La fiesta de la Ascensión de Jesús al Cielo es para el pueblo cristiano un día lleno de esplendor. Lo cantaba la conocida coplilla: “Tres jueves hay en el año – que relumbran más que el sol: – Jueves Santo, Corpus Christi – y el día de la Ascensión”.
Así tenía que ser. Porque no cabe sino la alegría cuando se contempla el triunfo de Jesucristo y se sabe con plena seguridad que el Señor continúa en medio de nosotros.
Pues éste es el mensaje del Evangelio de hoy.
Mateo nos habla de aquella aparición a los Apóstoles en una montaña de Galilea. Ven al Señor, caen a sus plantas y lo adoran, por más que algunos dudan de que sea el Señor o no acaban de creer todavía, aunque al fin se rinden todos. Es el Jesús bueno de siempre, pero esta vez les habla con tono solemne y de majestad inmensa:
– Se me ha dado todo poder en el cielo y en la tierra. Vayan por todas partes y hagan discípulos de todas las naciones, bautizándolos en el nombre del Padre y del Hijo y del Espíritu Santo.

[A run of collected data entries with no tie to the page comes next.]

/-- R64, R65, R67, R70, R74, R77, R82, R90: HEARTBEAT, CAPX_SEND, TIME_FLIT_SEND, OOS_FLIT_SEND and
FILL_FLIT_SEND each send one flit of their type, with the port's acknowledgement and credit limits;
DATA_FLIT_SEND sends 15 grains of the packet under way under the next `SEQ` and keeps the flit in
the replay window; REPLAY_TIMEOUT sends every unacknowledged flit again, oldest first, with the same
`SEQ` and payload, and counts one replay. None touches another port, or anything beside the ports
but their counters. -/
def Obligations.LinkSending : Prop :=
  (∀ (s : State) (p : PortId),
    s.linkRuns p = true → (s.port p).sentHbAt + (s.port p).loaded.hbPeriod ≤ s.now →
    ∃ t f, exec (.heartbeat p) s = .next t ∧ sendsFlit p f s t ∧ f.ftype = 2 ∧
      f.seq = (s.port p).nextSeq ∧ (t.port p).sentHbAt = s.now ∧ (t.port p).st = (s.port p).st) ∧
  (∀ (s : State) (p : PortId),
    s.portLive p = true →
    (s.port p).st = .exchange ∨ (s.port p).st = .refused ∨ (s.port p).st = .retrain →
    ∃ t f, exec (.capxSend p) s = .next t ∧ sendsFlit p f s t ∧ f.ftype = 4 ∧
      f.payload = (s.ownRecord p).encode ∧ (s.ownRecord p).nodeId = s.nodeId ∧
      (s.ownRecord p).peerSeen = (s.port p).peer.isSome ∧
      (s.ownRecord p).resume = decide ((s.port p).st = .retrain) ∧
      (s.ownRecord p).refuse = (s.port p).myRefuse ∧
      (t.port p).lastCapx = some s.now ∧ (t.port p).sentHbAt = s.now ∧
      (t.port p).st = (s.port p).st) ∧
  (∀ (s : State) (p : PortId),
    s.portLive p = true → (s.port p).st = .active → (s.port p).timeOk = true →
    (s.port p).lastTimeFlit + s.timePeriod ≤ s.now →
    ∃ t f, exec (.timeFlitSend p) s = .next t ∧ sendsFlit p f s t ∧ f.ftype = 3 ∧
      fld f.payload 0 8 = s.time.now % 2 ^ 64 ∧ fld f.payload 8 8 = (s.port p).tRxEcho % 2 ^ 64 ∧
      fld f.payload 16 8 = (s.port p).tTxEcho % 2 ^ 64 ∧
      fld f.payload 25 1 = s.time.stratum % 256 ∧
      (t.port p).lastTimeFlit = s.now ∧ (t.port p).st = .active) ∧
  (∀ (s : State) (p : PortId),
    s.quench = true → (s.port p).st = .oos → s.domOn (elSerdes p) = true →
    s.domainRuns p = true →
    ∃ t f, exec (.oosFlitSend p) s = .next t ∧ sendsFlit p f s t ∧ f.ftype = 6 ∧
      (t.port p).st = .oos) ∧
  (∀ (s : State) (p : PortId),
    s.linkRuns p = true → (s.port p).st ≠ .active ∨ (s.port p).pauseTarget ≠ none →
    ∃ t, exec (.fillFlitSend p) s = .next t ∧ t.out = s.out ++ [.flit p fillFlit] ∧
      t = { s with out := t.out }) ∧
  (∀ (s : State) (p : PortId) (bs : Bytes) (k : TxPkt),
    s.portLive p = true → (s.port p).st = .active → (s.port p).pauseTarget = none →
    (s.port p).pauseOwed = none → (s.port p).unacked.length < s.replayDepth p → (s.port p).opened = some (bs, k) →
    240 < bs.length → bs.length % 16 = 0 → s.quench = false →
    ∃ t f, exec (.dataFlitSend p) s = .next t ∧
      t.out = s.out ++ [.flit p f.encode] ∧ carriesPort (s.port p) f ∧
      f.ftype = 1 ∧ f.seq = (s.port p).nextSeq ∧ f.start = 15 ∧ f.used = 15 ∧
      f.payload = bs.take 240 ∧
      (t.port p).nextSeq = (s.port p).nextSeq + 1 ∧
      (t.port p).opened = some (bs.drop 240, k) ∧
      (t.port p).window = (s.port p).window ++
        [⟨(s.port p).nextSeq, 0, 15, 15, bs.take 240, s.now⟩] ∧
      t.counter (portCtr p 0) = min (s.counter (portCtr p 0) + 240) counterMax ∧
      t.counter (portCtr p 2) = min (s.counter (portCtr p 2) + 1) counterMax ∧
      t = { s with ports := t.ports, out := t.out, counters := t.counters,
                   throttled := t.throttled } ∧
      ∀ q, q ≠ p.val → t.port q = s.port q) ∧
  (∀ (s : State) (p : PortId),
    s.portLive p = true → (s.port p).st = .active → (s.port p).pauseTarget = none →
    s.replayDue p = true →
    ∃ (t : State) (l : List Flit), exec (.replayTimeout p) s = .next t ∧
      t.out = s.out ++ l.map (fun f => Out.flit p f.encode) ∧
      l.map (·.seq) = (s.port p).unacked.map (·.seq) ∧
      l.map (·.payload) = (s.port p).unacked.map (·.payload) ∧
      (∀ f ∈ l, f.ftype = 1 ∧ f.ack = (s.port p).expect - 1) ∧
      (t.port p).replayed = true ∧ (t.port p).nextSeq = (s.port p).nextSeq ∧
      (t.port p).window.map (·.seq) = (s.port p).window.map (·.seq) ∧
      t.counter (portCtr p 4) = min (s.counter (portCtr p 4) + 1) counterMax ∧
      t = { s with ports := t.ports, out := t.out, counters := t.counters } ∧
      ∀ q, q ≠ p.val → t.port q = s.port q)

/-- R64, R69, R409: FLIT_RECEIVED faults on what is not 256 bytes, and takes the rest: a bad flit is
counted and starts discarding, a filler flit with a good CRC changes nothing but the corrected symbols that
are counted lane by lane, nothing is received where the port does not hear (that this takes the corrected
symbols in as well is the model's reading, log 151), a heartbeat renews the liveness
of the link, and a DATA flit in order advances the expected `SEQ` and queues the packets it
completes. -/
def Obligations.LinkReceive : Prop :=
  (∀ (s : State) (p : PortId) (raw : Bytes) (ok : Bool) (corr : List Nat), raw.length ≠ 256 →
    exec (.flitReceived p raw ⟨ok, corr⟩) s = .fault .notAFlit) ∧
  (∀ (s : State) (p : PortId) (raw : Bytes) (ok : Bool) (corr : List Nat), raw.length = 256 →
    s.quiet → s.quench = false → s.domainRuns p = true →
    (s.port p).st = .active ∨ (s.port p).st = .retrain → (ok && crcGood raw) = false →
    ∃ t, exec (.flitReceived p raw ⟨ok, corr⟩) s = .next t ∧
      t.counter (portCtr p 5) = min (s.counter (portCtr p 5) + 1) counterMax ∧
      t.port p = { s.port p with discarding := true } ∧
      t = { s with ports := t.ports, counters := t.counters } ∧
      ∀ q, q ≠ p.val → t.port q = s.port q) ∧
  (∀ (s : State) (p : PortId) (raw : Bytes) (corr : List Nat), raw.length = 256 → s.quiet →
    crcGood raw = true → (Flit.decode raw).ftype = 0 → s.hears p = true →
    ∃ t, exec (.flitReceived p raw ⟨true, corr⟩) s = .next t ∧ t = { s with counters := t.counters } ∧
      (∀ k < 4, t.counter (portCtr p (8 + k)) =
        min (s.counter (portCtr p (8 + k)) + nth 0 corr k) counterMax) ∧
      ∀ c, c < portCtr p 8 ∨ portCtr p 12 ≤ c → t.counter c = s.counter c) ∧
  (∀ (s : State) (p : PortId) (raw : Bytes) (ok : Bool) (corr : List Nat), raw.length = 256 → s.quiet →
    s.hears p = false → exec (.flitReceived p raw ⟨ok, corr⟩) s = .next s) ∧
  (∀ (s : State) (p : PortId) (raw : Bytes) (corr : List Nat), raw.length = 256 → s.quiet →
    s.quench = false →
    s.domainRuns p = true → (s.port p).st = .exchange → crcGood raw = true →
    (Flit.decode raw).ftype = 2 →
    ∃ t, exec (.flitReceived p raw ⟨true, corr⟩) s = .next t ∧
      t.port p = { s.port p with gotHbAt := s.now } ∧
      portOnly p s.toBlock { t.toBlock with counters := s.counters } ∧ t.pending = s.pending) ∧
  (∀ (s : State) (p : PortId) (raw : Bytes) (corr : List Nat) (g : Gathering), raw.length = 256 →
    s.quiet → s.quench = false → s.domainRuns p = true →
    (s.port p).st = .active ∨ (s.port p).st = .retrain → crcGood raw = true →
    (Flit.decode raw).ftype = 1 → (Flit.decode raw).seq = (s.port p).expect →
    gatherFlit (s.port p).partialRx (Flit.decode raw) = some g →
    ∃ t, exec (.flitReceived p raw ⟨true, corr⟩) s = .next t ∧
      (t.port p).expect = (s.port p).expect + 1 ∧ (t.port p).discarding = false ∧
      (t.port p).partialRx = g.cur ∧ (t.port p).gotHbAt = s.now ∧
      (t.port p).st = (s.port p).st ∧
      t.rxQ = g.done.foldl (fun q d => Tbl.set [] q (pv p d.1) (queueOf q (pv p d.1) ++ [d.2])) s.rxQ ∧
      t = { s with ports := t.ports, rxQ := t.rxQ, out := t.out, counters := t.counters } ∧
      ∀ q, q ≠ p.val → t.port q = s.port q)

/-- R83 to R86, R78: RETRAIN_COMPLETE makes the port ACTIVE in the mode it retrained to,
RETRAIN_LIMIT and LINK_DEAD fail a link that carries nothing, and LANE_FAIL retires a lane; in EXCHANGE
and REFUSED a port whose mode uses the lane goes through FAILED, and trains at its rate. That LANE_FAIL
alone is raised is the model's choice (log 132), and so is that a lane lost in EXCHANGE or REFUSED ends in
FAILED, where R83 has a row of its own for lost lock (log 155). -/
def Obligations.LinkFailure : Prop :=
  (∀ (s : State) (p : PortId) (r : CapRec),
    s.portLive p = true → (s.port p).st = .retrain → (s.port p).peer = some r → s.unheard 2 →
    modeLanes (s.port p).retrainTo &&& (s.port p).retiredLanes = 0 →
    ∃ t, exec (.retrainComplete p) s = .next t ∧
      (t.port p).st = .active ∧ (t.port p).since = s.now ∧
      (t.port p).mode = (s.port p).retrainTo ∧ (t.port p).gotHbAt = s.now ∧
      (t.port p).changeResult =
        (if (s.port p).changeResult = 1 then 2 else (s.port p).changeResult) ∧
      t = { s with ports := t.ports, out := t.out, counters := t.counters } ∧
      ∀ q, q ≠ p.val → t.port q = s.port q) ∧
  (∀ (s : State) (p : PortId), s.quiet → s.unheard 0 →
    s.live = true → (s.port p).st = .retrain → (s.port p).since + s.portObj p 8 ≤ s.now →
    (s.port p).windowPkts = [] → (s.port p).opened = none →
    (∀ v, v < 16 → queueOf s.outQ (pv p v) = []) →
    ∃ t, exec (.retrainLimit p) s = .next t ∧
      (t.port p).st = .failed ∧ (t.port p).since = s.now ∧ (t.port p).window = [] ∧
      (t.port p).nextSeq = 0 ∧ (t.port p).expect = 0 ∧
      (t.port p).changeResult =
        (if (s.port p).changeResult = 1 then 5 else (s.port p).changeResult) ∧
      t = { s with ports := t.ports, outQ := t.outQ, throttled := t.throttled } ∧
      ∀ q, q ≠ p.val → t.port q = s.port q) ∧
  (∀ (s : State) (p : PortId), s.quiet → s.unheard 0 →
    s.live = true → (s.port p).st = .active →
    (s.port p).gotHbAt + max (s.portObj p 6) (32 * (s.port p).peerHbUnits) ≤ s.now →
    s.reactOf (blkPort p) 9 = 0 → (s.port p).windowPkts = [] → (s.port p).opened = none →
    (∀ v, v < 16 → queueOf s.outQ (pv p v) = []) →
    ∃ t, exec (.linkDead p) s = .next t ∧
      (t.port p).st = .failed ∧ (t.port p).since = s.now ∧ (t.port p).window = [] ∧
      (t.fltOf (blkPort p)).status = (s.fltOf (blkPort p)).status ||| (1#64 <<< 9) ∧
      t = { s with ports := t.ports, outQ := t.outQ, throttled := t.throttled, flt := t.flt } ∧
      (∀ q, q ≠ p.val → t.port q = s.port q) ∧
      ∀ k, k ≠ blkPort p → t.fltOf k = s.fltOf k) ∧
  (∀ (s : State) (p : PortId) (lane : Fin 4), s.quiet →
    s.live = true → (s.port p).st ≠ .disabled → bit (s.port p).retiredLanes lane = false →
    ((s.port p).st ≠ .active ∧ (s.port p).st ≠ .exchange ∧ (s.port p).st ≠ .refused) ∨
      bit (modeLanes (s.port p).mode) lane = false →
    s.reactOf (blkPort p) 8 = 17 →
    ∃ t, exec (.laneFail p lane) s = .next t ∧
      (t.port p).retiredLanes = (s.port p).retiredLanes + 2 ^ lane.val ∧
      (t.port p).st = (s.port p).st ∧
      t.counter 1410 = min (s.counter 1410 + 1) counterMax ∧
      (t.fltOf (blkPort p)).status = (s.fltOf (blkPort p)).status ||| (1#64 <<< 8) ∧
      t.out = s.out ++ [.spInt (srcCode (blkPort p) 8 lane)] ∧
      t = { s with ports := t.ports, counters := t.counters, flt := t.flt, out := t.out } ∧
      (∀ q, q ≠ p.val → t.port q = s.port q) ∧
      ∀ k, k ≠ blkPort p → t.fltOf k = s.fltOf k) ∧
  (∀ (s : State) (p : PortId) (lane : Fin 4), s.quiet →
    s.live = true → (s.port p).st = .exchange ∨ (s.port p).st = .refused →
    bit (s.port p).retiredLanes lane = false → bit (modeLanes (s.port p).mode) lane = true → s.reactOf (blkPort p) 8 = 17 →
    ∃ t, exec (.laneFail p lane) s = .next t ∧
      (t.port p).retiredLanes = (s.port p).retiredLanes + 2 ^ lane.val ∧
      (t.port p).st = .failed ∧ (t.port p).since = s.now ∧
      (t.port p).rateHeld = some (modeRate (s.port p).mode) ∧
      t = { s with ports := t.ports, counters := t.counters, flt := t.flt, out := t.out } ∧
      ∀ q, q ≠ p.val → t.port q = s.port q)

No cabe mayor ponderación. Jesús se proclama a sí mismo como el Cristo, el Salvador y el Rey del Universo. Pero también como nuestro hermano y amigo, que no nos abandona. Por eso añade esta promesa solemne:
– Y sepan que yo estoy con ustedes todos los días, hasta el final del mundo.
Mateo no habla de la Ascensión de Jesús al Cielo. Es Lucas quien nos la cuenta en el libro de los Hechos de los Apóstoles, y resulta una lectura obligada en la Misa de hoy.

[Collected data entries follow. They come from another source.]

/-! ## setFlt -/

@[simp] theorem Block.setFlt_toNet (b : Block) (k : Nat) (v : Flt) :
    (b.setFlt k v).toNet = b.toNet := rfl
@[simp] theorem Block.setFlt_toTransport (b : Block) (k : Nat) (v : Flt) :
    (b.setFlt k v).toTransport = b.toTransport := rfl
@[simp] theorem Block.setFlt_toHostSide (b : Block) (k : Nat) (v : Flt) :
    (b.setFlt k v).toHostSide = b.toHostSide := rfl
@[simp] theorem Block.setFlt_toMouldSide (b : Block) (k : Nat) (v : Flt) :
    (b.setFlt k v).toMouldSide = b.toMouldSide := rfl
@[simp] theorem Block.setFlt_toMgmt (b : Block) (k : Nat) (v : Flt) :
    (b.setFlt k v).toMgmt = b.toMgmt := rfl
@[simp] theorem Block.setFlt_toPlatform (b : Block) (k : Nat) (v : Flt) :
    (b.setFlt k v).toPlatform = b.toPlatform := rfl
@[simp] theorem Block.setFlt_regionMask (b : Block) (k : Nat) (v : Flt) :
    (b.setFlt k v).regionMask = b.regionMask := rfl
@[simp] theorem Block.setFlt_clusterMask (b : Block) (k : Nat) (v : Flt) :
    (b.setFlt k v).clusterMask = b.clusterMask := rfl
@[simp] theorem Block.setFlt_spSh (b : Block) (k : Nat) (v : Flt) :
    (b.setFlt k v).spSh = b.spSh := rfl
@[simp] theorem Block.setFlt_spAct (b : Block) (k : Nat) (v : Flt) :
    (b.setFlt k v).spAct = b.spAct := rfl
@[simp] theorem Block.setFlt_quench (b : Block) (k : Nat) (v : Flt) :
    (b.setFlt k v).quench = b.quench := rfl
@[simp] theorem Block.setFlt_quenchCause (b : Block) (k : Nat) (v : Flt) :
    (b.setFlt k v).quenchCause = b.quenchCause := rfl
@[simp] theorem Block.setFlt_react (b : Block) (k : Nat) (v : Flt) :
    (b.setFlt k v).react = b.react := rfl
@[simp] theorem Block.setFlt_reactSh (b : Block) (k : Nat) (v : Flt) :
    (b.setFlt k v).reactSh = b.reactSh := rfl
@[simp] theorem Block.setFlt_reactDue (b : Block) (k : Nat) (v : Flt) :
    (b.setFlt k v).reactDue = b.reactDue := rfl
@[simp] theorem Block.setFlt_reacts (b : Block) (k : Nat) (v : Flt) :
    (b.setFlt k v).reacts = b.reacts := rfl
@[simp] theorem Block.setFlt_fatalLow (b : Block) (k : Nat) (v : Flt) :
    (b.setFlt k v).fatalLow = b.fatalLow := rfl
@[simp] theorem Block.setFlt_regions (b : Block) (k : Nat) (v : Flt) :
    (b.setFlt k v).regions = b.regions := rfl
@[simp] theorem Block.setFlt_banks (b : Block) (k : Nat) (v : Flt) :
    (b.setFlt k v).banks = b.banks := rfl
@[simp] theorem Block.setFlt_scrubPasses (b : Block) (k : Nat) (v : Flt) :
    (b.setFlt k v).scrubPasses = b.scrubPasses := rfl
@[simp] theorem Block.setFlt_carve (b : Block) (k : Nat) (v : Flt) :
    (b.setFlt k v).carve = b.carve := rfl
@[simp] theorem Block.setFlt_carveLost (b : Block) (k : Nat) (v : Flt) :
    (b.setFlt k v).carveLost = b.carveLost := rfl
@[simp] theorem Block.setFlt_carveFreeUsed (b : Block) (k : Nat) (v : Flt) :
    (b.setFlt k v).carveFreeUsed = b.carveFreeUsed := rfl
@[simp] theorem Block.setFlt_ladleLost (b : Block) (k : Nat) (v : Flt) :
    (b.setFlt k v).ladleLost = b.ladleLost := rfl
@[simp] theorem Block.setFlt_rowsUsed (b : Block) (k : Nat) (v : Flt) :
    (b.setFlt k v).rowsUsed = b.rowsUsed := rfl
@[simp] theorem Block.setFlt_banksRetired (b : Block) (k : Nat) (v : Flt) :
    (b.setFlt k v).banksRetired = b.banksRetired := rfl
@[simp] theorem Block.setFlt_degraded (b : Block) (k : Nat) (v : Flt) :
    (b.setFlt k v).degraded = b.degraded := rfl
@[simp] theorem Block.setFlt_counters (b : Block) (k : Nat) (v : Flt) :
    (b.setFlt k v).counters = b.counters := rfl
@[simp] theorem Block.setFlt_ctrEvent (b : Block) (k : Nat) (v : Flt) :
    (b.setFlt k v).ctrEvent = b.ctrEvent := rfl
@[simp] theorem Block.setFlt_bwWindow (b : Block) (k : Nat) (v : Flt) :
    (b.setFlt k v).bwWindow = b.bwWindow := rfl
@[simp] theorem Block.setFlt_bwNext (b : Block) (k : Nat) (v : Flt) :
    (b.setFlt k v).bwNext = b.bwNext := rfl
@[simp] theorem Block.setFlt_bwEnd (b : Block) (k : Nat) (v : Flt) :
    (b.setFlt k v).bwEnd = b.bwEnd := rfl
@[simp] theorem Block.setFlt_bwStepped (b : Block) (k : Nat) (v : Flt) :
    (b.setFlt k v).bwStepped = b.bwStepped := rfl
@[simp] theorem Block.setFlt_stagingBad (b : Block) (k : Nat) (v : Flt) :
    (b.setFlt k v).stagingBad = b.stagingBad := rfl
@[simp] theorem Block.setFlt_out (b : Block) (k : Nat) (v : Flt) :
    (b.setFlt k v).out = b.out := rfl
@[simp] theorem Block.setFlt_now (b : Block) (k : Nat) (v : Flt) :
    (b.setFlt k v).now = b.now := rfl
@[simp] theorem Block.setFlt_fresh (b : Block) (k : Nat) (v : Flt) :
    (b.setFlt k v).fresh = b.fresh := rfl
@[simp] theorem Block.fltOf_setFlt_self (b : Block) (k : Nat) (v : Flt) :
    (b.setFlt k v).fltOf k = v := Tbl.get_set_self _ _ _ _
@[simp] theorem Block.fltOf_setFlt_ne (b : Block) (k : Nat) (v : Flt) {j : Nat} (h : j ≠ k) :
    (b.setFlt k v).fltOf j = b.fltOf j := Tbl.get_set_ne _ _ _ _ h
@[simp] theorem Block.port_setFlt (b : Block) (k : Nat) (v : Flt) (j : Nat) :
    (b.setFlt k v).port j = b.port j := rfl
@[simp] theorem Block.ctx_setFlt (b : Block) (k : Nat) (v : Flt) (j : Nat) :
    (b.setFlt k v).ctx j = b.ctx j := rfl
@[simp] theorem Block.pd_setFlt (b : Block) (k : Nat) (v : Flt) (j : Nat) :
    (b.setFlt k v).pd j = b.pd j := rfl
@[simp] theorem Block.ep_setFlt (b : Block) (k : Nat) (v : Flt) (j : Nat) :
    (b.setFlt k v).ep j = b.ep j := rfl
@[simp] theorem Block.reg_setFlt (b : Block) (k : Nat) (v : Flt) (j : Nat) :
    (b.setFlt k v).reg j = b.reg j := rfl
@[simp] theorem Block.mctx_setFlt (b : Block) (k : Nat) (v : Flt) (j : Nat) :
    (b.setFlt k v).mctx j = b.mctx j := rfl
@[simp] theorem Block.queue_setFlt (b : Block) (k : Nat) (v : Flt) (j : Nat) :
    (b.setFlt k v).queue j = b.queue j := rfl
@[simp] theorem Block.link_setFlt (b : Block) (k : Nat) (v : Flt) (j : Nat) :
    (b.setFlt k v).link j = b.link j := rfl
@[simp] theorem Block.fn_setFlt (b : Block) (k : Nat) (v : Flt) (j : Nat) :
    (b.setFlt k v).fn j = b.fn j := rfl
@[simp] theorem Block.lock_setFlt (b : Block) (k : Nat) (v : Flt) (j : Nat) :
    (b.setFlt k v).lock j = b.lock j := rfl
@[simp] theorem Block.mould_setFlt (b : Block) (k : Nat) (v : Flt) (j : Nat) :
    (b.setFlt k v).mould j = b.mould j := rfl
@[simp] theorem Block.bank_setFlt (b : Block) (k : Nat) (v : Flt) (j : Nat) :
    (b.setFlt k v).bank j = b.bank j := rfl
@[simp] theorem Block.clk_setFlt (b : Block) (k : Nat) (v : Flt) (j : Nat) :
    (b.setFlt k v).clk j = b.clk j := rfl
@[simp] theorem Block.dom_setFlt (b : Block) (k : Nat) (v : Flt) (j : Nat) :
    (b.setFlt k v).dom j = b.dom j := rfl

En el monte de los Olivos, al Este de Jerusalén, ante la mirada de los Once, de María y de varios amigos, comienza a subir Jesús hacia las alturas, y cuando se pierde detrás de la nube y todos siguen mirando embobados arriba, viene la promesa de Jesús transmitida por los dos Ángeles:
– “¡Volverá!”. Volverá de la misma manera como lo han visto subir a los cielos.
¿Cómo no va a ser éste un día todo lleno de luz, de gozo, de alegría grande, ante semejante triunfo del Señor y de tal seguridad de su presencia entre nosotros?
– “Se subió al Cielo a la vista de ellos”. ¡Qué triunfo el de Jesús.
– “Con ustedes me quedo hasta el fin del mundo”. ¡Qué felicidad la nuestra!
– “Volverá”. Qué esperanza la de la Iglesia, la cual repite siempre anhelante: “¡Ven, Señor Jesús!”.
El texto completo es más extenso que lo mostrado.